WHILE Aer Lingus has been buffeted by a storm of criticism by eagle-eyed bargain spotters, cheap airline rival Ryanair is weathering the wind from DUP cabin crew member Gregory Campbell over flying the flag.
The East Derry wing man has accused Ryanair of insulting unionists by flagging its Belfast destination on its company website with an Irish Tricolour. “They have gone from budget to barmy in this instance,” the DUP high flyer snorted.

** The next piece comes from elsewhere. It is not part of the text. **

-- ==== Sys2Proof/Machine/Dispatch.lean ====
section
/-! DEFINITION. One arm for each instruction and event of the opcode table. -/

namespace Sys2Proof.Machine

Ryanair replied: “We thank Mr Campbell for drawing attention to www.ryanair.com’s ‘barmy’ homepage and we strongly urge the people of Northern Ireland to see it for themselves and pick up an equally ‘barmy’ £5 fare while they’re at it.”


The spying game

ANTI-AVIATION group Plane Stupid was a bit suspicious about an eager young new recruit who was enthusiastic about climate change direct action against the expansion of Heathrow Airport and soaking up all the information he could get.

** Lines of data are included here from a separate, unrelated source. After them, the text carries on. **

theorem Sys2Proof.Laws.Encode.imul (d : BitVec 6) (a : Opnd) (b : Opnd) : Sys2Proof.Laws.Encode.Statement (.imul d a b) := by
  have _h0 := d.isLt
  have _h1 := opByte_lt a
  have _h2 := opByte_lt b
  refine of32 rfl (w := 0x95 + d.toNat * 0x400 + opByte a * 0x10000 + opByte b * 0x1000000) rfl (by omega) (by omega) ?_
  generalize hw : 0x95 + d.toNat * 0x400 + opByte a * 0x10000 + opByte b * 0x1000000 = word
  have e0 : fld word 0 4 = 5 := by simp only [fld, ← hw]; omega
  have e1 : fld word 4 6 = 9 := by simp only [fld, ← hw]; omega
  have e2 : fld word 1 3 = 2 := by simp only [fld, ← hw]; omega
  have e3 : fld word 16 8 = opByte a := by simp only [fld, ← hw]; omega
  have e4 : fld word 24 8 = opByte b := by simp only [fld, ← hw]; omega
  have e5 : fld word 10 6 = d.toNat := by simp only [fld, ← hw]; omega
  simp [decode32, row048, need, bv, bit, opnd_opByte, bool_toNat, e0, e1, e2, e3, e4, e5]

theorem Sys2Proof.Laws.Encode.imulhi (d : BitVec 6) (a : Opnd) (b : Opnd) : Sys2Proof.Laws.Encode.Statement (.imulhi d a b) := by
  have _h0 := d.isLt
  have _h1 := opByte_lt a
  have _h2 := opByte_lt b
  refine of32 rfl (w := 0x97 + d.toNat * 0x400 + opByte a * 0x10000 + opByte b * 0x1000000) rfl (by omega) (by omega) ?_
  generalize hw : 0x97 + d.toNat * 0x400 + opByte a * 0x10000 + opByte b * 0x1000000 = word
  have e0 : fld word 0 4 = 7 := by simp only [fld, ← hw]; omega
  have e1 : fld word 4 6 = 9 := by simp only [fld, ← hw]; omega
  have e2 : fld word 1 3 = 3 := by simp only [fld, ← hw]; omega
  have e3 : fld word 16 8 = opByte a := by simp only [fld, ← hw]; omega
  have e4 : fld word 24 8 = opByte b := by simp only [fld, ← hw]; omega
  have e5 : fld word 10 6 = d.toNat := by simp only [fld, ← hw]; omega
  simp [decode32, row048, need, bv, bit, opnd_opByte, bool_toNat, e0, e1, e2, e3, e4, e5]

theorem Sys2Proof.Laws.Encode.imad (d : BitVec 6) (a : Opnd) (b : Opnd) : Sys2Proof.Laws.Encode.Statement (.imad d a b) := by
  have _h0 := d.isLt
  have _h1 := opByte_lt a
  have _h2 := opByte_lt b
  refine of32 rfl (w := 0x99 + d.toNat * 0x400 + opByte a * 0x10000 + opByte b * 0x1000000) rfl (by omega) (by omega) ?_
  generalize hw : 0x99 + d.toNat * 0x400 + opByte a * 0x10000 + opByte b * 0x1000000 = word
  have e0 : fld word 0 4 = 9 := by simp only [fld, ← hw]; omega
  have e1 : fld word 4 6 = 9 := by simp only [fld, ← hw]; omega
  have e2 : fld word 1 3 = 4 := by simp only [fld, ← hw]; omega
  have e3 : fld word 16 8 = opByte a := by simp only [fld, ← hw]; omega
  have e4 : fld word 24 8 = opByte b := by simp only [fld, ← hw]; omega
  have e5 : fld word 10 6 = d.toNat := by simp only [fld, ← hw]; omega
  simp [decode32, row048, need, bv, bit, opnd_opByte, bool_toNat, e0, e1, e2, e3, e4, e5]

theorem Sys2Proof.Laws.Encode.iaddc (d : BitVec 6) (a : Opnd) (b : Opnd) : Sys2Proof.Laws.Encode.Statement (.iaddc d a b) := by
  have _h0 := d.isLt
  have _h1 := opByte_lt a
  have _h2 := opByte_lt b
  refine of32 rfl (w := 0x9b + d.toNat * 0x400 + opByte a * 0x10000 + opByte b * 0x1000000) rfl (by omega) (by omega) ?_
  generalize hw : 0x9b + d.toNat * 0x400 + opByte a * 0x10000 + opByte b * 0x1000000 = word
  have e0 : fld word 0 4 = 11 := by simp only [fld, ← hw]; omega
  have e1 : fld word 4 6 = 9 := by simp only [fld, ← hw]; omega
  have e2 : fld word 1 3 = 5 := by simp only [fld, ← hw]; omega
  have e3 : fld word 16 8 = opByte a := by simp only [fld, ← hw]; omega
  have e4 : fld word 24 8 = opByte b := by simp only [fld, ← hw]; omega
  have e5 : fld word 10 6 = d.toNat := by simp only [fld, ← hw]; omega
  simp [decode32, row048, need, bv, bit, opnd_opByte, bool_toNat, e0, e1, e2, e3, e4, e5]

theorem Sys2Proof.Laws.Encode.isubb (d : BitVec 6) (a : Opnd) (b : Opnd) : Sys2Proof.Laws.Encode.Statement (.isubb d a b) := by
  have _h0 := d.isLt
  have _h1 := opByte_lt a
  have _h2 := opByte_lt b
  refine of32 rfl (w := 0x9d + d.toNat * 0x400 + opByte a * 0x10000 + opByte b * 0x1000000) rfl (by omega) (by omega) ?_
  generalize hw : 0x9d + d.toNat * 0x400 + opByte a * 0x10000 + opByte b * 0x1000000 = word
  have e0 : fld word 0 4 = 13 := by simp only [fld, ← hw]; omega
  have e1 : fld word 4 6 = 9 := by simp only [fld, ← hw]; omega
  have e2 : fld word 1 3 = 6 := by simp only [fld, ← hw]; omega
  have e3 : fld word 16 8 = opByte a := by simp only [fld, ← hw]; omega
  have e4 : fld word 24 8 = opByte b := by simp only [fld, ← hw]; omega
  have e5 : fld word 10 6 = d.toNat := by simp only [fld, ← hw]; omega
  simp [decode32, row048, need, bv, bit, opnd_opByte, bool_toNat, e0, e1, e2, e3, e4, e5]

theorem Sys2Proof.Laws.Encode.imin (d : BitVec 6) (a : Opnd) (b : Opnd) : Sys2Proof.Laws.Encode.Statement (.imin d a b) := by
  have _h0 := d.isLt
  have _h1 := opByte_lt a
  have _h2 := opByte_lt b
  refine of32 rfl (w := 0xa1 + d.toNat * 0x400 + opByte a * 0x10000 + opByte b * 0x1000000) rfl (by omega) (by omega) ?_
  generalize hw : 0xa1 + d.toNat * 0x400 + opByte a * 0x10000 + opByte b * 0x1000000 = word
  have e0 : fld word 0 4 = 1 := by simp only [fld, ← hw]; omega
  have e1 : fld word 4 6 = 10 := by simp only [fld, ← hw]; omega
  have e2 : fld word 1 3 = 0 := by simp only [fld, ← hw]; omega
  have e3 : fld word 16 8 = opByte a := by simp only [fld, ← hw]; omega
  have e4 : fld word 24 8 = opByte b := by simp only [fld, ← hw]; omega
  have e5 : fld word 10 6 = d.toNat := by simp only [fld, ← hw]; omega
  simp [decode32, row050, need, bv, bit, opnd_opByte, bool_toNat, e0, e1, e2, e3, e4, e5]

theorem Sys2Proof.Laws.Encode.imax (d : BitVec 6) (a : Opnd) (b : Opnd) : Sys2Proof.Laws.Encode.Statement (.imax d a b) := by
  have _h0 := d.isLt
  have _h1 := opByte_lt a
  have _h2 := opByte_lt b
  refine of32 rfl (w := 0xa3 + d.toNat * 0x400 + opByte a * 0x10000 + opByte b * 0x1000000) rfl (by omega) (by omega) ?_
  generalize hw : 0xa3 + d.toNat * 0x400 + opByte a * 0x10000 + opByte b * 0x1000000 = word
  have e0 : fld word 0 4 = 3 := by simp only [fld, ← hw]; omega
  have e1 : fld word 4 6 = 10 := by simp only [fld, ← hw]; omega
  have e2 : fld word 1 3 = 1 := by simp only [fld, ← hw]; omega
  have e3 : fld word 16 8 = opByte a := by simp only [fld, ← hw]; omega
  have e4 : fld word 24 8 = opByte b := by simp only [fld, ← hw]; omega
  have e5 : fld word 10 6 = d.toNat := by simp only [fld, ← hw]; omega
  simp [decode32, row050, need, bv, bit, opnd_opByte, bool_toNat, e0, e1, e2, e3, e4, e5]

Oxford graduate and posh boy Ken Tobias claimed he’d just got back from China but, in the words of Plane Stupid veterans, “Something about him just wasn’t right.”
On the alert after the infiltration of London Greenpeace, the group at the centre of the McLibel campaign, by corporate spies (at various meetings, more than half those present were on some agency’s payroll), Plane Stupid quietly carried out a background check on Ken Tobias. Although Ken lived in London, he wasn’t on the electoral register. Nor was he on the records of the rugby team he claimed to have played for.
He was fed false information about a fake action; the group was told by an aviation industry insider two days later that security at airports around the country had been alerted to their ‘plan’.
Three activists later met Ken and asked him for proof of his identity. He claimed he’d lost his wallet and had no photo ID. His passport was at his mum’s but he could get a letter from Oxford University. What he didn’t know was that the group secretly recorded the meeting and took a photo of him leaving to show other groups. A contact at Oxford University recognised Ken Tobias  – only his name was really Toby Kendall. A quick google search revealed a Bebo page with a photo. The site led the mole hunters to Linked In, a high-flying corporate networking site where ‘Ken’ claimed to be an analyst at C2i International, working in “security and investigations”.
C2i’s corporate motto is: “Command + Control + Intelligence = Security.”
According to C2i’s website: “C2i’s specialists are drawn from commerce, the military and government agencies. They include internationally-recognised authorities on special risk management, industrial espionage and law enforcement, and senior personnel from special forces and special operations, London Metropolitan Police [Scotland Yard].”
Its clients include “governments and the aerospace industry”.
Toby’s high-flying spying has crash landed but what was it about him that spooked his spotters in the first place? He was keen, he was clean and he turned up for meetings on time – traits that An Phoblacht staff are free of.